Bien-ÊtreSanté

NON aux restrictions NON aux punitions

Par 21/07/2020juillet 25th, 2020No Comments

Photo: Pinterest

Durant 12 années de ma vie, je n’avais aucune idée du monstre qui occupait tout mon espace mental et physique. Ce monstre était un trouble alimentaire. Je ne suis pas spécialiste, ni psychologue, mais j’ai envie de partager certaines découvertes qui m’ont apaisée et qui pourraient faire de même pour certains/certaines. 

Quand j’ai décidé d’attaquer ce monstre pour vrai, le chemin était ardu, remplis d’embuches et de surprises… mais ô combien interessant. Je me considère maintenant guérie (même si certains ne croient pas à une réhabilitation complète).

Avec passion et dévouement, j’ai navigué mon monde intérieur, observé et analysé mon monde extérieur, changé un à la fois mes réflexes mentaux, pratiqué l’amour inconditionnel pour mon corps et guéri certaines blessures qui me suivaient depuis longtemps.

Il m’a fallu désapprendre et déconstruire certains concepts pour pouvoir voir la lumière et me sentir libre, enfin.

Je ne parlerai pas de blessures psychologiques, ni de ces nombreuses étapes complexes de guérison. Je parlerai plutôt de certains concepts concernant la relation entre l’humain, l’entraînement, et la nourriture.

Le mouvement et la bouffe

Premièrement: Pose-toi cette question simple: Pourquoi t’entraînes-tu? Pourquoi bouges-tu? Réponds de façon honnête.
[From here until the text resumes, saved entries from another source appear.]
/-- R107 line by line: R98 to R100 for the schedule, R101 for the load, R102 and R105 for the 64 rounds in order,
R106 for the combination, and what COMPRESS writes. The words W and W1 and the working variables r j at the
start of round j exist for every v and b, and these clauses leave each of them, and so CF, one value.
R107's corner cases are stated by its examples, for V = IV and V = 0. -/
def Obligations.CompressIsSixtyFourRoundsAndXor : Prop :=
  (∀ (v : Chain) (b : Block), ∃ (W W1 : Nat → Word) (r : Nat → WorkVars),
    (∀ i : Fin 16, W i.val = b[4 * i.val] ++ b[4 * i.val + 1] ++ b[4 * i.val + 2] ++ b[4 * i.val + 3]) ∧
    (∀ i, 16 ≤ i → i ≤ 67 → W i =
      p1 (W (i - 16) ^^^ W (i - 9) ^^^ rotl (W (i - 3)) 15) ^^^ rotl (W (i - 13)) 7 ^^^ W (i - 6)) ∧
    (∀ i, i ≤ 63 → W1 i = W i ^^^ W (i + 4)) ∧
    r 0 = ⟨v.v0, v.v1, v.v2, v.v3, v.v4, v.v5, v.v6, v.v7⟩ ∧
    (∀ j, j ≤ 63 → ∃ ss1 ss2 tt1 tt2 : Word,
      ss1 = rotl (rotl (r j).a 12 + (r j).e + rotl (roundConstant j) (Fin.ofNat 32 j)) 7 ∧
      ss2 = ss1 ^^^ rotl (r j).a 12 ∧
      tt1 = ff (r j).a (r j).b (r j).c j + (r j).d + ss2 + W1 j ∧
      tt2 = gg (r j).e (r j).f (r j).g j + (r j).h + ss1 + W j ∧
      r (j + 1) = ⟨tt1, (r j).a, rotl (r j).b 9, (r j).c, p0 tt2, (r j).e, rotl (r j).f 19, (r j).g⟩) ∧
    cf v b = ⟨v.v0 ^^^ (r 64).a, v.v1 ^^^ (r 64).b, v.v2 ^^^ (r 64).c, v.v3 ^^^ (r 64).d,
              v.v4 ^^^ (r 64).e, v.v5 ^^^ (r 64).f, v.v6 ^^^ (r 64).g, v.v7 ^^^ (r 64).h⟩) ∧
  (∀ s : State, s.compress =
    { s with v := cf s.v (Vector.ofFn fun k : Fin 64 => s.buf.byte k) }) ∧
  cf ⟨0x7380166f, 0x4914b2b9, 0x172442d7, 0xda8a0600, 0xa96f30bc, 0x163138aa, 0xe38dee4d, 0xb0fb0e4e⟩
      (Vector.ofFn fun k : Fin 64 =>
        if k = 0 then 0x61#8 else if k = 1 then 0x62#8 else if k = 2 then 0x63#8
        else if k = 3 then 0x80#8 else if k = 63 then 0x18#8 else 0x00#8) =
    ⟨0x66c7f0f4, 0x62eeedd9, 0xd1f2d46b, 0xdc10e4e2, 0x4167c487, 0x5cf2f7a2, 0x297da02b, 0x8f4ba8e0⟩ ∧
  cf ⟨0x7380166f, 0x4914b2b9, 0x172442d7, 0xda8a0600, 0xa96f30bc, 0x163138aa, 0xe38dee4d, 0xb0fb0e4e⟩
      (Vector.replicate 64 0x00#8) =
    ⟨0xa1203a40, 0x4a5566cd, 0x536fcee8, 0x20df7e13, 0x35c58f56, 0xb7c4c62e, 0x813c32cc, 0x47bf9b6c⟩ ∧
  cf ⟨0, 0, 0, 0, 0, 0, 0, 0⟩ (Vector.replicate 64 0x00#8) =
    ⟨0x2762550f, 0x18134933, 0xba35ce4e, 0x0a757e65, 0x8c0e7205, 0xfe9e4ff6, 0x5ac5c88b, 0xa3649ac2⟩

/-- R142. -/
def Obligations.PaddedMessageIsWholeBlocks : Prop :=
  ∀ m : List Byte,
    (pad m).length = 64 * ((m.length + 8) / 64 + 1) ∧
    (blocksOf (pad m)).length = (m.length + 8) / 64 + 1 ∧
    (pad m).take m.length = m ∧
    (pad m)[m.length]? = some 0x80#8 ∧
    padZeros m.length ≤ 63 ∧
    (m.length + 1 + padZeros m.length + 8) % 64 = 0 ∧
    (∀ z, z < padZeros m.length → (m.length + 1 + z + 8) % 64 ≠ 0) ∧
    (∀ k, k < padZeros m.length → (pad m)[m.length + 1 + k]? = some 0x00#8) ∧
    (∀ k : Fin 8, (pad m)[m.length + 1 + padZeros m.length + k.val]? =
      some ((BitVec.ofNat 64 (8 * m.length)).extractLsb' (8 * (7 - k.val)) 8))

/-- R123, the closed form. -/
def Obligations.UpdateInClosedForm : Prop :=
  ∀ (s : State) (m : List Byte) (rest : List HostInput), s.err = false → s.phase = .ready →
    s.inputs = asInputs (updateWords m) ++ rest →
    ∃ t, steps m.length s = .next t ∧
      t.v = chainOver s.v (blocksOf (s.validBytes ++ m)) ∧
      t.bitcnt.toNat = (s.bitcnt.toNat + 8 * m.length) % 2 ^ 64 ∧
      t.fill.val = (s.fill.val + m.length) % 64 ∧
      t.validBytes = (s.validBytes ++ m).drop (64 * ((s.fill.val + m.length) / 64)) ∧
      t.phase = .ready ∧ t.err = false ∧ t.errcode = s.errcode ∧ t.errcmd = s.errcmd ∧
      t.cp = s.cp + m.length ∧ t.inputs = rest

/-- R151 (and with it R124, R150, R153): the engine computes SM3. -/
def Obligations.HashStreamLeavesTheSM3Digest : Prop :=
  ∀ (s : State) (chunks : List (List Byte)), s.err = false → chunks.flatten.length < 2 ^ 61 →
    (∃ t, acceptAll (0x0100#16 :: (chunks.map updateWords).flatten ++ [0x0300#16]) s = .next t ∧
      t.phase = .finalized ∧ t.err = false ∧
      (blocksOf (pad chunks.flatten)).length = (chunks.flatten.length + 8) / 64 + 1 ∧
      t.v = chainOver Config.engine.iv (blocksOf (pad chunks.flatten)) ∧
      ∃ d, t.digest = some d ∧
        ∀ k : Fin 32, digestByte d k = (sm3 Config.engine chunks.flatten)[k.val]) ∧
    (∀ n, n ≤ chunks.flatten.length →
      ∃ u, acceptAll (0x0100#16 :: updateWords (chunks.flatten.take n)) s = .next u ∧
        u.v = chainOver Config.engine.iv (blocksOf (chunks.flatten.take n)))

/-- R34 (no run depends on the reset contents), R50 (stale bytes are never read), R138.Among the ports
compared, cmd_ready is 1 in every state (log 13). -/
def Obligations.UnobservableStateStaysUnobserved : Prop :=
  (∀ s t : State, SameView s t → s.outputs = t.outputs) ∧
  (∀ s t s' t' : State, SameView s t → step s = .next s' → step t = .next t' → SameView s' t')

/-- R152. Among the ports compared, cmd_ready is 1 in every state (log 13). -/
def Obligations.RunsFromInitDependOnTheStreamAlone : Prop :=
  ∀ (s t s' t' : State) (rest : List HostInput) (k : Nat), s.err = false → t.err = false →
    s.errcode = t.errcode → s.errcmd = t.errcmd →
    s.inputs = .command 0x0100#16 :: rest → t.inputs = .command 0x0100#16 :: rest →
    steps (k + 1) s = .next s' → steps (k + 1) t = .next t' → s'.outputs = t'.outputs

/-- R67, R68, R69, R124, line form by line form. Lines stand as terms, and a character outside ASCII, of which
R67 does not speak, gives no words: the model's choice (log 14). -/
def Obligations.PseudoCommandsExpand : Prop :=
  (assemble .init = some [0x0100#16] ∧
    (∀ b : Byte, assemble (.absorb b) = some [(0x02#8 ++ b : CmdWord)]) ∧
    (∀ c : Char, c.toNat < 128 →
      assemble (.absorbChar c) = some [(0x02#8 ++ BitVec.ofNat 8 c.toNat : CmdWord)]) ∧
    assemble .final = some [0x0300#16] ∧
    (∀ w : CmdWord, assemble (.word w) = some [w])) ∧
  (∀ m : List Byte, updateWords m = m.map (fun b => (0x02#8 ++ b : CmdWord)) ∧
    assemble (.update m) = some (updateWords m) ∧
    assembleAll (m.map .absorb) = some (updateWords m)) ∧
  (∀ m : List Byte, hashWords m =
      0x0100#16 :: m.map (fun b => (0x02#8 ++ b : CmdWord)) ++ [0x0300#16] ∧
    (hashWords m).length = m.length + 2 ∧ assemble (.hash m) = some (hashWords m) ∧
    assembleAll [.init, .update m, .final] = some (hashWords m)) ∧
  (∀ text : List Char, (∀ c ∈ text, c.toNat < 128) →
    assemble (.updateText text) = some (updateWords (text.map fun c => BitVec.ofNat 8 c.toNat)) ∧
    assemble (.hashText text) = some (hashWords (text.map fun c => BitVec.ofNat 8 c.toNat))) ∧
  ((∀ c : Char, 128 ≤ c.toNat → assemble (.absorbChar c) = none) ∧
    ∀ text : List Char, (∃ c ∈ text, 128 ≤ c.toNat) →
      assemble (.updateText text) = none ∧ assemble (.hashText text) = none) ∧
  (assembleAll [] = some [] ∧
    ∀ (l : AsmLine) (ls : List AsmLine), assembleAll (l :: ls) =
      (assemble l).bind fun ws => (assembleAll ls).map fun vs => ws ++ vs) ∧
  (∀ chunks : List (List Byte), (chunks.map updateWords).flatten = updateWords chunks.flatten)
end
Pour te sentir bien? Pour améliorer la qualité de ton sommeil? Pour changer ton apparence physique? Par plaisir? Parce que ton docteur te l’a prescrit? Parce que tu as lu que c’est bon de faire de l’exercice? Parce que tu en as envie? Pour vivre plus longtemps? Pour améliorer ta performance sportive?

Deuxièmement: aimes-tu bouger? As-tu l’impression de bouger pour compenser pour la nourriture ingérée? Te dis-tu: « J’ai beaucoup mangé ce week-end, je dois alors bouger plus cette semaine! » ?

Si tu utilises cette « logique », c’est normal car pour pour la plupart des gens, c’est ce qu’on a apprit.

Par contre, le corps humain est beaucoup plus complexe que ça. Ce n’est pas un rapport 1:1.

Même un téléphone cellulaire recharge et dépense de l’énergie à une vitesse différente selon quelle sorte, selon différents chargeurs, si la température est différente, s’il est vieux ou neuf, si l’update a été fait, ou même pour des raisons inconnues. Et c’est une machine!

Imagine les complexités du corps humain avec la bouffe! La théorie du « mange moins et bouge plus » pour perdre du poids est désuète. Elle n’implique pas l’humain et ses complexités. Il faut faire attention quand tu décides de couper un aliment ou de limiter les portions. En créant une restriction alimentaire, tu t’empêches de manger cet aliment. Tu te restreins. Tu perds ta liberté de manger ce que tu veux, quand tu veux et tu entres dans un cycle de « restrict-binge » 

Choisir de ne pas manger un certain aliment est different de s’empêcher de manger un aliment. La restriction crée un désir encore plus fort, pour combler un besoin (confort, plaisir du goût, etc) Quand vient le temps où tu flanches (parce que ça arrivera) , tu te sens hors contrôle et coupable quand en fait c’est toi-même qui s’est imposé cette règle. Après l’avoir mangé, une vague de culpabilité suit et la règle, la restriction devient encore plus ferme. « Plus jamais! Là je vais me contrôler! » 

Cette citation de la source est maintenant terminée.